Kerstin Hellwig1, Milena Rockhoff1, Sandra Herbstritt2, Nadja Borisow3, Aiden Haghikia1, Birte Elias-Hamp4, Sylvia Menck5, Ralf Gold1, Annette Langer-Gould6.   

Abstract

IMPORTANCE: Women with multiple sclerosis (MS) experience an elevated risk of relapse after giving birth. The effect of exclusive breastfeeding on postpartum risk of MS relapse is unclear.
OBJECTIVES: To determine the effect of exclusive breastfeeding on postpartum risk of MS relapse and to investigate the effect of introducing supplemental feedings on that risk. DESIGN, SETTING, AND PARTICIPANTS: Data on 201 pregnant women with relapsing-remitting MS were collected prospectively from January 1, 2008, to June 30, 2012, with 1 year follow-up post partum in the nationwide German MS and pregnancy registry. The effect of the intention to breastfeed exclusively (no regular replacement of breastfeeding meals with supplemental feedings) for at least 2 months compared with nonexclusive breastfeeding (partial or no breastfeeding) on the first postpartum MS relapse, using Cox proportional hazards regression model adjusted for age and disease activity, before and during pregnancy was analyzed. Data analysis was performed from August 30, 2013, to May 25, 2015. EXPOSURE: Exclusive breastfeeding defined as at least 2 months of breastfeeding without regular replacement of any meal by supplemental feeding. MAIN OUTCOME AND MEASURE: First postpartum MS relapse.

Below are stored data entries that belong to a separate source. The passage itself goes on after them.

/-- Check 7: rfe outside a handler; a CSR from 0x8000 up without supervisor mode, the frame CSRs in handler mode apart
(09 R177, 18 R295). -/
def State.privBad (s : State) (f : Form) : Bool :=
  (f.uni && f.op9 == 0x180 && !s.sq.handler) ||
    (match f.csr with
     | some n => decide (0x8000 ≤ n) && !s.supOf s.ctxNow && !(!s.isM && s.sq.handler && decide (n ≤ 0x801F))
     | none => false)

/-- Checks 5 to 10: the reason of the first that fails. -/
def State.refusal (s : State) (f : Form) : Option Nat :=
  if s.whoBad f.uni f.op9 then some 3
  else if s.placeBad f.uni f.op9 then some 4
  else if s.privBad f then some 5
  else f.bad

/-- The op9s of the uniform set that handler mode refuses (18 R295). -/
def handlerNo : List Nat := [0x069, 0x06A, 0x071, 0x073, 0x074, 0x0A3, 0x0A4, 0x0A5, 0x0F4, 0x0F5]

/-- Does transaction state, or its absence, refuse an op9 (07 R152, R154, R155, 09 Table 9.1)? -/
def txNo (uni : Bool) (op9 : Nat) (tx : Bool) : Bool :=
  if uni then
    (if op9 = 0x0A4 ∨ op9 = 0x0A5 then !tx
     else tx && ((decide (0x0A0 ≤ op9 ∧ op9 ≤ 0x0AA)) || (decide (0x0E0 ≤ op9 ∧ op9 ≤ 0x0FD) && op9 != 0x0E8) || op9 == 0x182))
  else tx && decide (0x127 ≤ op9 ∧ op9 ≤ 0x12A)

/-- The op9s that need one split and an empty stack (02 R41, 04 R95, R97, 07 R152, R154, 09 R177). -/
def splitNo : List Nat := [0x071, 0x073, 0x0A3, 0x0A4, 0x0F4, 0x0F5]

/-- Has the squad one split with an empty stack? -/
def Squad.whole (q : Squad) : Bool := q.rest.isEmpty && q.sp.stack.isEmpty

/-- The first tests of check 11: handler mode, transaction state, which a handler does not leave (11 R226, 18 R295), split state. -/
def State.modeBad (s : State) (f : Form) : Option Nat :=
  if s.isM then none
  else if f.uni && s.sq.handler && handlerNo.contains f.op9 then some 0x0B
  else if txNo f.uni f.op9 s.sq.tx then some 0x0A
  else if f.uni && splitNo.contains f.op9 && !s.sq.whole then some 0x09
  else none

/-- The lowest lane whose source register is poisoned (22 R350), once the results that the scoreboard waits for are there (02 R35). -/
def State.badLane (s : State) (f : Form) : Option Nat :=
  if s.isM then (if s.mcc.badRegs.any (fun n => f.reads.contains (false, n)) then some 0 else none)
  else
    let hits := s.sq.badRegs.filter (fun b => f.reads.contains (b.1, b.2.1) && (!b.1 || s.lanes.getLsbD b.2.2))
    (argMin id (hits.map (fun b => if b.1 then b.2.2 else 0)))

/-! ### Issue -/

/-- What the body of an instruction answers: its effect is there and the PC moves past it; its effect is there with the
PC it set; it entered an SFU pipe; a fault of its own; it waits with its PC unchanged; it is over, and its agent perhaps gone; it cannot
issue yet. -/
inductive Res where
  | done (s : State)
  | jump (s : State)
  | piped (s : State)
  | trap (t : TrapInfo)
  | park (s : State)
  | over (s : State)
  | hold

/-! ### Accesses of an instruction, and how deep they reach (07 R132, 23 R361) -/

/-- The global accesses of the lanes of the lane set, n bytes each. -/
def State.globalAccs (s : State) (w : Long) (disp : Int) (n : Nat) : List Acc :=
  (lanesOf s.lanes).map (fun l => ⟨l, s.eaGlobal w disp l, n⟩)

/-- The scratchpad accesses of the lanes of a list, n bytes each. -/
def State.scratchAccs (s : State) (w : Long) (lanes : List Nat) (n : Nat) : List Acc :=
  lanes.map (fun l => ⟨l, s.eaScratch w (dispOf w.x) l, n⟩)

/-- The key of a byte of the issuer's context. -/
def State.keyNow (s : State) (va : Nat) : Nat := s.keyOf s.ctxNow va

/-- The lines of accesses, by key, each once. -/
def State.accLines (s : State) (accs : List Acc) : List Nat :=
  sortNat (accs.flatMap (fun a => a.bytes.map (fun b => lineOf (s.keyNow b))))

/-- Does a plain load of a byte force the collapse of its line: an epoch, but for one on a versioned page that began after
the read stamp (07 R137, 11 R236)? -/
def State.forces (s : State) (va : Nat) : Bool :=
  match s.leafAt s.sq.ctx va with
  | none => false
  | some l =>
    let line := lineOf (l.key va)
    l.cls != 2 && (if l.cls = 1 then s.epochBy line (s.stampFor s.sq.launch s.sq.tide 1) else (s.epoch line).isSome)

/-- How deep an access to a line by the squad in focus reaches when it issues (23 Table 23.1): `force` says whether it collapses the line, `has`
whether the squad's L1 serves it. Which of the L2, the HBM and the version store then holds it the manual leaves open: a free value. -/
def State.lineLevel (s : State) (force has : Bool) (n : Need) (t : Stamp) (line i : Nat) : Nat :=
  let die := s.sq.cache / 128
  if force then 8
  else if has then 2
  else if !s.granted n line then 7
  else if s.servesAt (600 + die) line t || s.manual.any (fun m => m.place == 600 + die && m.line == line) then 3
  else if homePkg line != s.pkgIdx then 7
  else
    let l2 := if homeDie line = die then 3 else 4
    if (Config.freeWord (s.free + i)).getLsbD 0 then l2 else if t.lt (s.newest line) then 6 else 5

/-- The deepest level of the accesses that the plain loads, stores and updates and the accesses at the home make. -/
def State.accsLevel (s : State) (k : AKind) (accs : List Acc) (op ty : Nat) : Nat :=
  let vas := accs.flatMap Acc.bytes
  let one (i va : Nat) : Nat :=
    match s.leafFor s.ctxNow va with
    | none => 0
    | some l =>
      let line := lineOf (l.key va)
      let t := s.stampFor s.launchNow s.tideNow l.cls
      let mine := (s.l1.any (fun e => e.cache == s.sq.cache && e.line == line)) || s.sq.pending.any (·.line == line)
      let clean := s.servesAt s.sq.cache line t || s.manual.any (fun m => m.place == s.sq.cache && m.line == line)
      match k with
      | .ld => s.lineLevel (s.forces va) (mine || clean) .read t line i
      | .st => 2
      | .upd => s.lineLevel false (s.holdsA s.sq.cache line op ty) (.upd op ty) t line i
      | .acq => s.lineLevel (s.epoch line).isSome mine .shared t line i
      | .ring => s.lineLevel (s.epoch line).isSome false .event t line i
      | _ => s.lineLevel (s.epoch line).isSome mine .excl t line i
  ((List.range vas.length).map (fun i => one i (nth 0 vas i))).foldl max 0

/-- The level that a sample record gives an instruction of the squad in focus: that of its deepest access at its issue. -/
def State.formLevel (s : State) (f : Form) : Nat :=
  let w := longOf f.w0 f.w1
  let wide (n : Nat) : List Acc := s.globalAccs w (dispOf w.x) n
  let word : List Acc := s.globalAccs w 0 (wordBytes (xType w.x))
  let ring : List Acc :=
    let va := (s.spair w.b.toNat).toNat
    let r := s.ringBlk va
    ⟨0, (va : Int), 64⟩ :: (List.range (popc s.lanes.toNat 32)).map
      (fun j => ⟨0, (r.slot ((if f.op9 = 0x0A6 then r.tail else r.head) + j) : Int), 8⟩)
  if f.uni then
    match f.op9 with
    | 0x0A6 | 0x0A7 => s.accsLevel .ring ring 0 0
    | 0x0EB => if w.x = 0 then 1 else s.accsLevel .ring [⟨0, ((s.spair w.a.toNat).toNat : Int), 8⟩] 0 0
    | 0x0F0 | 0x0F1 | 0x0F2 | 0x0F3 | 0x0F9 => 1
    | _ => 0
  else
    match f.op9 with
    | 0x120 => s.accsLevel .ld (wide (wBytes (acW w.c))) 0 0
    | 0x121 => s.accsLevel .st (wide (wBytes (acW w.c))) 0 0
    | 0x122 | 0x123 | 0x124 | 0x125 => 1
    | 0x126 => s.accsLevel .ld (wide (4 * blkRegs s.fmtNow)) 0 0
    | 0x127 => s.accsLevel .acq (wide (wBytes (acW w.c))) 0 0
    | 0x128 => s.accsLevel .rel (wide (wBytes (acW w.c))) 0 0
    | 0x129 => s.accsLevel .atom word 0 0
    | 0x12A => s.accsLevel .upd word (xSub w.x) (xType w.x)
    | 0x12B => s.accsLevel .ld (wide 1) 0 0
    | _ => 0

/-- The lanes that count for the energy of an instruction (23 R365). -/
def State.laneCount (s : State) (uni : Bool) : Nat := if uni then 1 else popc s.lanes.toNat 32
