-- ==== Sys2Proof/Machine/MemoryOps.lean ====
section
/-! DEFINITION. The memory instructions of the lane set (07 R136 to R147). -/

namespace Sys2Proof.Machine

/-! ### Plain loads (07 R137, R143) -/

/-- The lines that the loads of an instruction must collapse first. -/
def State.forcedLines (s : State) (accs : List Acc) : List Nat :=
  sortNat (accs.flatMap (fun a => (a.bytes.filter s.forces).map (fun b => lineOf (s.keyNow b))))

/-- The lines reach the CU. -/
def State.fillAccs (s : State) (accs : List Acc) : State :=
  (accs.flatMap Acc.bytes).foldl (fun s b =>
    match s.leafAt s.sq.ctx b with
    | some l => s.fill s.sq.cache s.sq.ctx l s.sq.tide (l.key b)
    | none => s) s

/-- A plain load: `go` writes the registers from the accesses; a doomed transaction reads zero (07 R153). A load that
forces collapses makes them, renews the tidemark and issues again. -/
def State.plainLoad (s : State) (al : Nat) (accs : List Acc) (zero go : State → State) : Res :=
  if s.inTx && s.sq.doomed.isSome then .done (zero s)
  else
    s.checked .ld al accs (fun _ =>
      match s.lacking .read (s.accLines accs) with
      | some l => s.waitFar .read l
      | none =>
        match s.forcedLines accs with
        | [] =>
          (match s.farLack s.sq.cache (s.clNow / 32) (s.readsOf (accs.flatMap Acc.bytes)) with
           | some r => s.waitData r
           | none => .done ((go s).fillAccs accs))
        | ls => .park ((s.setTodo [.collapseDo ls, .snap, .reissue]).runTodo))

/-- The address of a lane's access. -/
def laneEa (accs : List Acc) (l : Nat) : Nat :=
  match accs.find? (·.lane == l) with
  | some a => a.ea.toNat
  | none => 0

/-- Write the registers of a wcode from a value per lane. -/
def State.putWide (s : State) (d w : Nat) (v : Nat → Nat) : State :=
  (List.range (wRegs w)).foldl (fun t i => t.modSq (fun q => q.setV s.lanes (d + i) (fun l => wideW w (v l) i))) s

/-- ld (07 R136, R137). -/
def execLd (w : Long) (s : State) : Out :=
  s.issueLong false 0x120 w (fun s =>
    let wc := acW w.c
    let accs := s.globalAccs w (dispOf w.x) (wBytes wc)
    s.plainLoad (wBytes wc) accs (fun s => s.putWide w.d.toNat wc (fun _ => 0))
      (fun s => s.putWide w.d.toNat wc (fun l => s.loadNat (laneEa accs l) (wBytes wc))))

/-- ldblk (07 R143). -/
def execLdblk (w : Long) (s : State) : Out :=
  s.issueLong false 0x126 w (fun s =>
    let n := blkRegs s.fmtNow
    let accs := s.globalAccs w (dispOf w.x) (4 * n)
    let put (v : State → Nat → Nat → W) (s : State) : State :=
      (List.range n).foldl (fun t i => t.modSq (fun q => q.setV s.lanes (w.d.toNat + i) (v s i))) s
    s.plainLoad 8 accs (put (fun _ _ _ => 0)) (put (fun s i l => w32 (s.loadNat (laneEa accs l + 4 * i) 4))))

/-! ### Plain stores (07 R138) -/

/-- The value that a lane stores from register d under a wcode. -/
def State.storeVal (s : State) (d w l : Nat) : Nat :=
  ((List.range (wRegs w)).foldl (fun a i => a + (s.sq.v (d + i) l).toNat * 2 ^ (32 * i)) 0) % 2 ^ (8 * wBytes w)

/-- Write the bytes of one lane into pending lines. -/
def State.pendBytes (s : State) (va : Nat) : List Byte → State
  | [] => s
  | b :: r =>
    let s := match s.leafAt s.sq.ctx va with
      | some l => s.modSq (fun q => q.pend s.inTx l (l.key va) b)
      | none => s
    s.pendBytes (va + 1) r

/-- All lanes' bytes, lanes ascending. -/
def State.pendAll (s : State) (d w : Nat) (accs : List Acc) : State :=
  accs.foldl (fun s a => s.pendBytes a.ea.toNat (bytesLE a.n (s.storeVal d w a.lane))) s

/-- The lines of accesses that the CU's own L1 holds in A. -/
def State.ownA (s : State) (lines : List Nat) : List Nat :=
  lines.filter (fun l => s.acopies.any (fun c => c.line == l && c.cache == s.sq.cache && !c.port))

/-- st once its pending lines can be allocated: lines that this L1 holds in A collapse, the new pending lines take their ways. -/
def State.storeNow (s : State) (d w : Nat) (accs : List Acc) (lines new : List Nat) : State :=
  (State.makeWays s.sq.cache [] new ((s.ownA lines).foldl (fun s l => (s.collapseCu s.sq.cache l).2) s)).pendAll d w accs

/-- May everything leave the sets of these lines: no squad of the CU has a pending line there, and no other entry must stay? -/
def State.setsClear (s : State) (lines : List Nat) : Bool :=
  lines.all (fun l => decide (s.occupied s.sq.cache (setOf l) ≤ (s.victims s.sq.cache (setOf l)).length))

/-- Has the squad in focus published everything, all of it acknowledged? -/
def State.published (s : State) : Bool := s.pubLines.isEmpty && s.pubOwned.isEmpty && s.sq.ack == 0

/-- st (07 R136, R138, R153): a transaction that cannot allocate is doomed; another squad publishes first, or waits for the
allocation (log 20 for a store that no free L1 could hold). -/
def execSt (w : Long) (s : State) : Out :=
  s.issueLong false 0x121 w (fun s =>
    let wc := acW w.c
    let d := w.d.toNat
    let accs := s.globalAccs w (dispOf w.x) (wBytes wc)
    if s.inTx && s.sq.doomed.isSome then .done s
    else
      s.checked .st (wBytes wc) accs (fun _ =>
        let lines := s.accLines accs
        let new := s.newLines s.inTx (accs.flatMap (fun a => a.bytes.map s.keyNow))
        let fits := s.canPend s.sq.cache new
        s.whenOpen .shared (s.ownA lines) (fun _ =>
          if s.inTx then
            let mine := (s.sq.pending.filter (·.tx)).length + new.length
            if 256 < mine || (!fits && decide (16 < mine)) then .done (s.modSq (fun q => q.doom txCapacity))
            else .done (s.storeNow d wc accs lines new)
          else if fits || s.setsClear new then .done (s.storeNow d wc accs lines new)
          else if s.published then .hold
          else .park ((s.setTodo [.publish, .waitAck, .reissue]).runTodo))))

/-! ### Scratchpad (07 R139 to R142) -/

/-- Go on when the checks of the place pass; poisoned data counts once the lines are present (07 R140). -/
def State.checkedScr (s : State) (al : Nat) (store : Bool) (accs : List Acc) (go : Unit → Res) : Res :=
  match s.checkPlace al store accs with
  | some t => .trap t
  | none => go ()

/-- The address and the key of an access to a scratchpad: the key is where it goes, even if its window closes while it waits (12 R244). -/
def State.aim (s : State) (a : Acc) : Nat × Nat := (a.ea.toNat, s.scrKeyAt a.ea)

/-- lds (07 R139, R140); a doomed transaction reads zero (07 R153). -/
def execLds (w : Long) (s : State) : Out :=
  s.issueLong false 0x122 w (fun s =>
    let wc := acW w.c
    let accs := s.scratchAccs w (lanesOf s.lanes) (wBytes wc)
    if s.inTx && s.sq.doomed.isSome then .done (s.putWide w.d.toNat wc (fun _ => 0))
    else
      s.checkedScr (wBytes wc) false accs (fun _ =>
        s.andThen [.ldsDo w.d.toNat wc (accs.map (fun a => (a.lane, s.aim a)))]))

/-- sts (07 R139 to R141). -/
def execSts (w : Long) (s : State) : Out :=
  s.issueLong false 0x123 w (fun s =>
    let wc := acW w.c
    let accs := s.scratchAccs w (lanesOf s.lanes) (wBytes wc)
    s.checkedScr (wBytes wc) true accs (fun _ =>
      s.andThen [.stsDo (accs.map (fun a => ((s.aim a).1, (s.aim a).2, a.n, s.storeVal w.d.toNat wc a.lane)))]))

/-- The rows of a fragment load: those of its 8 F lanes, whatever the lane set (07 R142). With F = 1 or 2 the lanes from 8 F up supply
no row; R142 says that the rows of all 32 lanes are read, which the model takes as the rows there are: it neither reads nor checks
the addresses of those lanes (log 97). A doomed transaction reads zero (07 R153). -/
def State.fragLoad (s : State) (op9 : Nat) (w : Long) : Res :=
  let accs := s.scratchAccs w (List.range (8 * 2 ^ (w.c.toNat % 4))) 16
  if s.inTx && s.sq.doomed.isSome then
    .done (s.modSq (fun q => (List.range (2 ^ (w.c.toNat % 4))).foldl (fun q f => q.setV s.lanes (w.d.toNat + f) (fun _ => 0)) q))
  else
    s.checkedScr 16 false accs (fun _ =>
      s.andThen [.ldsmDo op9 w.c.toNat w.d.toNat (accs.map s.aim) s.lanes])

/-- ldsm (07 R142). -/
def execLdsm (w : Long) (s : State) : Out := s.issueLong false 0x124 w (fun s => s.fragLoad 0x124 w)

/-- ldsm.t (07 R142). -/
def execLdsmT (w : Long) (s : State) : Out := s.issueLong false 0x125 w (fun s => s.fragLoad 0x125 w)

/-! ### Ordered accesses, atomics, updates (07 R144 to R146) -/

/-- ld.acq (07 R144). -/
def execLdAcq (w : Long) (s : State) : Out :=
  s.issueLong false 0x127 w (fun s =>
    let wc := acW w.c
    let accs := s.globalAccs w (dispOf w.x) (wBytes wc)
    s.checked .acq (wBytes wc) accs (fun _ =>
      s.andThen [.acqRead w.d.toNat wc (accs.map (fun a => (a.lane, a.ea.toNat))), .snap]))

/-- st.rel (07 R144). -/
def execStRel (w : Long) (s : State) : Out :=
  s.issueLong false 0x128 w (fun s =>
    let wc := acW w.c
    let accs := s.globalAccs w (dispOf w.x) (wBytes wc)
    s.checked .rel (wBytes wc) accs (fun _ =>
      s.andThen [.publish, .waitAck,
        .relWrite (accs.map (fun a => (a.lane, a.ea.toNat, a.n, s.storeVal w.d.toNat wc a.lane)))]))

/-- atom (07 R145): the displacement is zero. -/
def execAtom (w : Long) (s : State) : Out :=
  s.issueLong false 0x129 w (fun s =>
    let ty := xType w.x
    let acq := bit (xSub w.x) 4
    let rel := bit (xSub w.x) 5
    let n := wordBytes ty
    let accs := s.globalAccs w 0 n
    s.checked .atom n accs (fun _ =>
      s.andThen ((if rel then [.publish, .waitAck] else []) ++
        [.atomDo (xSub w.x % 16) ty w.d.toNat acq rel (accs.map (fun a => (a.lane, a.ea.toNat)))] ++
        (if acq then [.snap] else []))))

/-- One lane of upd (07 R146). The BF16 operand of .accbf is widened exactly. -/
def State.updLane (s : State) (op ty d : Nat) (a : Acc) : State :=
  let key := s.keyNow a.ea.toNat
  let line := lineOf key
  let s := if s.holdsA s.sq.cache line op ty then s else s.obtainA s.sq.cache line op ty
  let v := if is64 ty then (s.sq.v2 d a.lane).toNat
    else if op = 4 then (s.sq.v d a.lane).toNat % 65536 * 65536
    else (s.sq.v d a.lane).toNat
  s.foldInto s.sq.cache line op ty (key % 128 / wordBytes ty) v

/-- upd (07 R146). -/
def execUpd (w : Long) (s : State) : Out :=
  s.issueLong false 0x12A w (fun s =>
    let ty := xType w.x
    let accs := s.globalAccs w 0 (wordBytes ty)
    s.checked .upd (wordBytes ty) accs (fun _ =>
      let lines := s.accLines accs
      let n : Need := .upd (xSub w.x) ty
      s.whenOpen n lines (fun _ =>
        if (lines.filter (fun l => !s.holdsA s.sq.cache l (xSub w.x) ty)).all (s.roomOne s.sq.cache) then
          .done (accs.foldl (fun s a => s.updLane (xSub w.x) ty w.d.toNat a) s)
        else .hold)))

/-! ### Prefetch (07 R147) -/

/-- One lane of pfch to the L1 (level 0) or to the L2 of its die: a lane that fails a check, whose page is not mapped among them, is
dropped. The L2 of a line's home has it already; for a line of another member the package asks its home, and nothing waits. A line of a manual page is left where it is, since a copy of it could be seen (log 21). R147
gives pfch no access width, so order 1 has no alignment to ask for: the model takes one byte, which is never misaligned (log 21). -/
def State.prefetch (level : Nat) (s : State) (a : Acc) : State :=
  match (if a.ea < 0 then none else s.leafFor s.sq.ctx a.ea.toNat) with
  | some l =>
    let line := lineOf (l.key a.ea.toNat)
    let t := s.stampFor s.sq.launch s.sq.tide l.cls
    if !s.allowed .pfch s.sq.ctx l || l.cls = 2 then s
    else if !s.granted .read line then s.ask .read line
    else if !s.reachesData s.sq.cache (s.clNow / 32) line false t then s.askData (s.clNow / 32) s.sq.ctx line false t
    else if level = 0 then s.fill s.sq.cache s.sq.ctx l s.sq.tide (l.key a.ea.toNat)
    else s.fillL2 (s.sq.cache / 128) line t
  | none => s

/-- pfch (07 R147). -/
def execPfch (w : Long) (s : State) : Out :=
  s.issueLong false 0x12B w (fun s => .done ((s.globalAccs w (dispOf w.x) 1).foldl (State.prefetch (acW w.c)) s))

end Sys2Proof.Machine
end

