/-- The moves of a command take place. -/
def State.cmdMove (s : State) (c : Cmd) (ms : List Move) : State :=
  let vas := if c.srcScr then [] else spanLines (ms.map (fun m => (m.src.toNat, m.n)))
  let k := s.engineCollapse (s.cmdLeaf c) c.launch c.tide (c.cl / 32) c.agent vas
  let s := k.2
  let data := ms.map (fun m => (m, (List.range m.n).map (fun (i : Nat) => s.cmdRead c (forcedStamps c.forced ++ k.1) (m.src + (i : Int)))))
  if c.dstScr then
    let keys := if s.poison.isEmpty then [] else
      ms.flatMap (fun m => (List.range m.n).filterMap (fun (i : Nat) =>
        match s.cmdLoc c (m.dst + (i : Int)) with | .ok k => some k | .error _ => none))
    let s := (data.foldl (fun s d => s.cmdPut c d.1.dst d.2) s).cmdUnpoison keys
    let e := (s.cmdLand c).cmdStamp c
    e.2.modCmd c.id (fun d => { d with fin := some e.1, lines := [] })
  else
    let lines := s.cmdLines c data
    let p0 := (s.cmdCollapse c lines).preStamp lines (fun t => t.cmdStamp c)
    let e := p0.2.cmdStamp c
    let s := lines.foldl (fun s p => s.send p.line e.1 p.bytes (p.cls == 2) c.ctx none none (some c.id) (if p.upd then p0.1 else none)) e.2
    s.modCmd c.id (fun d => { d with fin := some e.1, wait := lines.length })

/-- The addition of a word at its home with a stamp above every version of its line, the next of an agent (09 R189, 11 R231). -/
def State.addAt (s : State) (die agent key addend ctx : Nat) : Stamp × State :=
  let line := lineOf key
  let s := ((s.collapse line die agent).2).recallOthers 10000 line false
  let e := s.stampOver die agent [line]
  let t := e.2.landed line e.1 (numbered (key % 128) (bytesLE 8 (s.curNat key 8 + addend))) ctx
  (e.1, { t with relstamps := ins t.relstamps line e.1 })

/-- An rsig adds at the word's home, as atom.add.n64 with .rel would (09 R189). A home in another package gets the addition in a message
and answers with the stamp of its event: the one that the command takes now, if it lies above every version there (20 R325; log 64). -/
def State.cmdAdd (s : State) (c : Cmd) : State :=
  let line := lineOf c.key
  if homePkg line = s.pkgIdx then
    let e := s.addAt (c.cl / 32) c.agent c.key c.addend.toNat c.ctx
    e.2.modCmd c.id (fun d => { d with fin := some e.1 })
  else
    let e := s.cmdStamp c
    let m : Msg := ⟨0, line, e.1, [], false, none, none, some c.id, c.ctx, false, false, false, false, none, some (c.key % 128, c.addend), none⟩
    (e.2.sendMsg m).modCmd c.id (fun d => { d with fin := some e.1, wait := 1 })

/-- A command waits for the walk of a page (19 R312). -/
def State.cmdMiss (s : State) (c : Cmd) (va : Nat) (k : AKind) : State :=
  let w := s.joinWalk c.ctx va k.code (s.srcOf (c.cl / 32) c.agent)
  let add : Walk → Walk := fun x => { x with cmds := x.cmds ++ [c.id] }
  ({ w.2 with walks := modAll (fun x => x.id == w.1) add w.2.walks } : State).modCmd c.id (fun d => { d with walk := some w.1 })

/-! ### Completion (09 R182, R185, R186, R188) -/

/-- Entries of the range table whose target done has reached disarm (09 R185). -/
def State.disarm (s : State) (c : Cmd) : State :=
  if c.sel < 20 ∨ 24 ≤ c.sel then s
  else
    let d := (s.timeline c.ctx c.cl c.sel).done
    let f : Team → Team := fun u => { u with range := u.range.map (fun r => match r with
      | some e => if e.target ≤ d then none else some e
      | none => none) }
    { s with teams := modAll (fun u => u.ctx == c.ctx && u.cache == c.cl * 4 + (c.sel - 20)) f s.teams }

/-- The completion word or object: an addition, an arrival, or a failure to make it. -/
def State.cmdSignal (s : State) (c : Cmd) (e : Stamp) : State :=
  if c.comp = 0 then s
  else
    match s.cmdLoc c (c.compEa : Int) with
    | .error d => s.cmdNotify c d
    | .ok key =>
      if c.comp = 1 then s.addCounter key c.addend.toNat e
      else
        match s.objOf key with
        | some o => s.arriveAt o e
        | none => s.cmdNotify c .barKind

/-- The command is complete. -/
def State.cmdDone (s : State) (c : Cmd) (e : Stamp) : State :=
  let s := s.cmdSignal c e
  let s := s.modTl c.ctx c.cl c.sel (fun t => t.finish c.n e)
  let s := s.disarm c
  let s := if c.kind = .rcpy ∨ c.kind = .rsig then
      s.modSquads (fun q => some q.id == c.squad) (fun q => { q with ack := q.ack - 1 })
    else s
  let s := s.modLaunch c.launch (fun l => { l with doneSt := l.doneSt.max e })
  { s with cmds := s.cmds.filter (·.id != c.id) }

/-- Has every earlier command of the context completed? -/
def State.cmdFirst (s : State) (c : Cmd) : Bool := decide ((s.timeline c.ctx c.cl c.sel).done + 1 = c.n)

/-- The lines that a command needs and what for: the word of an rsig, lines it reads, those whose epoch its reads or writes end. -/
def State.cmdNeeds (s : State) (c : Cmd) (ms : List Move) : List (Need × Nat) :=
  if c.kind = .rsig then (if homePkg (lineOf c.key) = s.pkgIdx then [(.event, lineOf c.key)] else [])
  else
    let rd := if c.srcScr then [] else spanLines (ms.map (fun m => (m.src.toNat, m.n)))
    let wr := if c.dstScr then [] else spanLines (ms.map (fun m => (m.dst.toNat, m.n)))
    let forced := rd.filter (fun a => (s.cmdLeaf c a).any (fun l => s.engineForces c.launch c.tide l a))
    let ended := wr.filter (fun a => (s.cmdLeaf c a).any (fun l => l.upd && (s.epoch (lineOf (l.key a))).isSome))
    rd.map (fun a => (.read, s.cmdLine c a)) ++ (forced ++ ended).map (fun a => (.shared, s.cmdLine c a))

/-- Lines of other members that it reads and that an epoch here holds; it notes that it asks for lines. -/
def State.cmdForced (s : State) (c : Cmd) (ms : List Move) : List Nat :=
  if c.srcScr then []
  else ((spanLines (ms.map (fun m => (m.src.toNat, m.n)))).filter (fun a => (s.cmdLeaf c a).any (fun l => s.engineForces c.launch c.tide l a))).map
    (s.cmdLine c) |>.filter (homePkg · != s.pkgIdx)
def State.cmdNote (s : State) (c : Cmd) (lines : List Nat) (t : Option Stamp) : State :=
  if lines.isEmpty then s else s.modCmd c.id (fun d => { d with forced := lines.foldl (fun f l => noteForced l t f) d.forced })

/-- What it reads of memory: line, is its page manual, the stamp; without lines whose collapse it has forced. -/
def State.cmdReads (s : State) (c : Cmd) (ms : List Move) : List (Nat × Bool × Stamp) :=
  if c.srcScr then []
  else ((spanLines (ms.map (fun m => (m.src.toNat, m.n)))).filterMap (fun a => (s.cmdLeaf c a).map (fun l =>
    (lineOf (l.key a), l.cls == 2, s.stampFor c.launch c.tide l.cls)))).filter (fun r => (get? (forcedStamps c.forced) r.1).isNone)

RESULTS: Of 201 women, 120 (59.7%) intended to breastfeed exclusively for at least 2 months and 81 (40.3%) breastfed and included supplemental feeding (42 [20.9%]) or did not breastfeed (39 [19.4%]). Thirty-one women (38.3%) who did not breastfeed exclusively had a relapse within the first 6 months post partum compared with 29 women (24.2%) who intended to breastfeed exclusively for at least 2 months (unadjusted hazard ratio, 1.80; 95% CI, 1.09-2.99; P = .02; adjusted hazard ratio, 1.70; 95% CI, 1.02-2.85; P = .04). The time to first postpartum relapse after the introduction of supplemental feedings did not differ significantly between women who previously breastfed exclusively and those who did not (P = .60). CONCLUSIONS AND RELEVANCE: The findings of this study suggest that exclusive breastfeeding is a modestly effective MS treatment with a natural end date. Our study provides further evidence that women with MS who breastfeed exclusively should be supported to do so since it does not increase the risk of postpartum relapse.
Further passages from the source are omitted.